270

I have the following table:

\begin{table}[htb]
\begin{tikzpicture}
\node (table) [inner sep=0pt] {
\begin{tabular}{ l | l }
  {\bf Symptom} & {\bf Metric} \\
\hline
Class that has many accessor methods and accesses a lot of external data & ATFD is more than a few\\
Class that is large and complex & WMC is high\\
Class that has a lot of methods that only operate on a proper subset of the instance variable set & TCC is low\\
\end{tabular}
};
\draw [rounded corners=.5em] (table.north west) rectangle (table.south east);
\end{tikzpicture}
\caption{God class symptoms}
\label{tbl:god_class}
\end{table}

Now I want to force the width of the table to be the same as the \textwidth, either by linewrapping of table text or by scaling. How can I achieve that?

1
  • 18
    You should not use {\bf <text>} but \textbf{<text>} or \bfseries instead! Same is true for \it and \tt or how they are called. They are all deprecated. Please see the l2tabu document for this and other things.
    – Martin Scharrer
    Feb 8 '11 at 0:16

11 Answers 11

214

You can use the tabularx package. It allows you to set the width of the table and provides the X column type, which fills out the rest of the space.
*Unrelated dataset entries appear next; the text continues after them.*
-- ==== Sys2Proof/Machine/Flags.lean ====
section
/-! DEFINITION. The flags (10_state.md R38, R55, R56) and the error codes (60_exceptions.md R191). -/

namespace Sys2Proof.Machine

/-- The code written to STATUS.ERR_CODE (R191); 0 is success, 9 .. 15 are never produced. -/
def CommandError.code : CommandError → BitVec 4
  | .invalidKeyLength => 1#4
  | .truncatedInput => 2#4
  | .invalidPadding => 3#4
  | .noSchedule => 4#4
  | .illegalCommand => 5#4
  | .range => 6#4
  | .overlap => 7#4
  | .busError => 8#4

/-- BUSY reads 1 exactly when fsm ≠ IDLE (R38). -/
def State.busy (s : State) : Bool :=
  match s.fsm with
  | .idle => false
  | .busy _ => true

/-- ERR reads 1 exactly when ERR_CODE ≠ 0 (R38). -/
def State.err (s : State) : Bool := s.errCode != 0#4

/-- The interrupt output, a level: irq = DONE AND IRQ_EN (R55, R196). -/
def State.irq (s : State) : Bool := s.done && s.irqEn

/-- A flag as bit 0 of a register word. -/
def bitWord (b : Bool) : Word := if b then 1#32 else 0#32

/-- The STATUS word (R53): BUSY, DONE, ERR, SCHED_VALID, WR_IGNORED in bits 0 .. 4, ERR_CODE in bits [11:8]. -/
def State.statusWord (s : State) : Word :=
  bitWord s.busy ||| (bitWord s.done <<< 1) ||| (bitWord s.err <<< 2) ||| (bitWord s.schedValid <<< 3)
    ||| (bitWord s.wrIgnored <<< 4) ||| (s.errCode.setWidth 32 <<< 8)

/-- A write to STATUS: a 1 in bit 1 clears DONE, a 1 in bit 4 clears WR_IGNORED, nothing else (R54, R70). -/
def State.clearStatus (s : State) (v : Word) : State :=
  { s with
    done := s.done && !v.getLsbD 1
    wrIgnored := s.wrIgnored && !v.getLsbD 4 }

end Sys2Proof.Machine
end

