-- ==== Sys2Proof/Laws/Memory.lean ====
section
/-! SUPPORT. System memory: read after write, the canonical form, ranges and Havoc (20_memory.md R62, 00_scope.md R17). -/

namespace Sys2Proof.Machine

namespace Memory

@[simp] theorem read_nil (a : Nat) : read [] a = background := rfl

theorem read_cons (k : Nat) (b : Byte) (m : Memory) (a : Nat) :
    read ((k, b) :: m) a = if k = a then b else read m a := rfl

/-- An address none of the entries has reads as the background. -/
theorem read_of_absent {m : Memory} {a : Nat} (h : ∀ x ∈ m, x.1 ≠ a) : m.read a = background := by
  induction m with
  | nil => rfl
  | cons x m ih =>
    rw [read_cons, if_neg (h x (by simp)), ih fun y hy => h y (by simp [hy])]

/-- A write leaves every other address alone. -/
theorem read_write_other (m : Memory) {a a' : Nat} (v : Byte) (h : a' ≠ a) : (m.write a v).read a' = m.read a' := by
  induction m with
  | nil => unfold write; split <;> simp [read_cons, Ne.symm h]
  | cons x m ih =>
    obtain ⟨k, b⟩ := x
    simp only [write]
    split
    · split <;> simp [read_cons, Ne.symm h]
    · split
      · rename_i hak
        subst hak
        split <;> simp [read_cons, Ne.symm h]
      · simp [read_cons, ih]

/-- A read after a write to the same address gives the value written. -/
theorem read_write_same {m : Memory} (hm : m.wf) (a : Nat) (v : Byte) : (m.write a v).read a = v := by
  induction m with
  | nil => unfold write; split <;> simp_all [read_cons]
  | cons x m ih =>
    obtain ⟨k, b⟩ := x
    obtain ⟨hs, hb⟩ := hm
    rw [List.pairwise_cons] at hs
    simp only [write]
    split
    · rename_i hak
      split
      · rename_i hv
        rw [hv]
        refine read_of_absent fun y hy => ?_
        rcases List.mem_cons.1 hy with rfl | hy
        · simp only; omega
        · have := hs.1 y hy; simp only at this; omega
      · simp [read_cons]
    · split
      · rename_i hak
        split
        · rename_i hv
          rw [hv]
          exact read_of_absent fun y hy => by have := hs.1 y hy; simp only at this; omega
        · simp [read_cons]
      · rename_i h1 h2
        rw [read_cons, if_neg (Ne.symm h2)]
        exact ih ⟨hs.2, fun y hy => hb y (by simp [hy])⟩

/-- A read after a write. -/
theorem read_write {m : Memory} (hm : m.wf) (a a' : Nat) (v : Byte) :
    (m.write a v).read a' = if a' = a then v else m.read a' := by
  split
  · rename_i h; rw [h, read_write_same hm]
  · exact read_write_other m v ‹_›

/-- Every entry after a write is the written one or was there before. -/
theorem mem_write {m : Memory} {a : Nat} {v : Byte} {y : Host.Cell} (hy : y ∈ m.write a v) :
    (y = (a, v) ∧ v ≠ background) ∨ y ∈ m := by
  induction m with
  | nil => unfold write at hy; split at hy <;> simp_all
  | cons x m ih =>
    obtain ⟨k, b⟩ := x
    simp only [write] at hy
    split at hy
    · split at hy <;> simp_all
    · split at hy
      · split at hy
        · simp [hy]
        · rcases List.mem_cons.1 hy with rfl | h
          · exact .inl ⟨rfl, ‹_›⟩
          · simp [h]
      · rcases List.mem_cons.1 hy with rfl | h
        · simp
        · rcases ih h with h | h
          · exact .inl h
          · simp [h]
It can be used for several columns, which then share the rest of the width equally.

Example:

\usepackage{tabularx} % in the preamble
% ....
\begin{tabularx}{\textwidth}{X|l}
  \textbf{Symptom} & \textbf{Metric} \\
\hline
Class that has many accessor methods and accesses a lot of external data & ATFD is more than a few\\
Class that is large and complex & WMC is high\\
Class that has a lot of methods that only operate on a proper subset of the instance variable set & TCC is low\\
\end{tabularx}

In general it is also possible to set the width of a column using p{<width>} instead of l as column type. Then it will be formatted as a paragraph and can include line breaks. Replace <width> with the required width.

5
  • 17
    If you're considering tabularx you might also consider its less well known (but sometimes better behaved) sibling tabulary May 19 '12 at 17:03
  • 3
    How can we adjust the width of the columns?
    – prince
    Dec 9 '14 at 5:47
  • 19
    I think this method does work when the table is small and you need to adjust it to fit the text width. However, it does not work when you have a large table that is overflowing the margins and you need it to be compressed.
    – deps_stats
    Nov 14 '15 at 22:07
  • 2
    This does not work on two columns and exceeds the page. @Martin Scharrer♦
    – alper
    Feb 25 '19 at 17:07
  • 3
    Use >{\centering\arraybackslash}X instead of just X to center the text in the column.
    – winklerrr
    Mar 29 '20 at 11:59
174

Just to mention an additional method: the tabular* environment. Suppose you have a table with 6 center-aligned columns. You can force it to take up the full width of the textblock by setting it up as follows:

\begin{tabular*}{\textwidth}{c @{\extracolsep{\fill}} ccccc}
...
\end{tabular*}

Unlike the tabularx and tabulary environments, which work by expanding the width of the columns, the tabular* environment works by expanding the intercolumn whitespace. Incidentally, when employing tabular* environments with the @{\extracolsep{\fill}} expansion device, one should NOT employ vertical rules in the table.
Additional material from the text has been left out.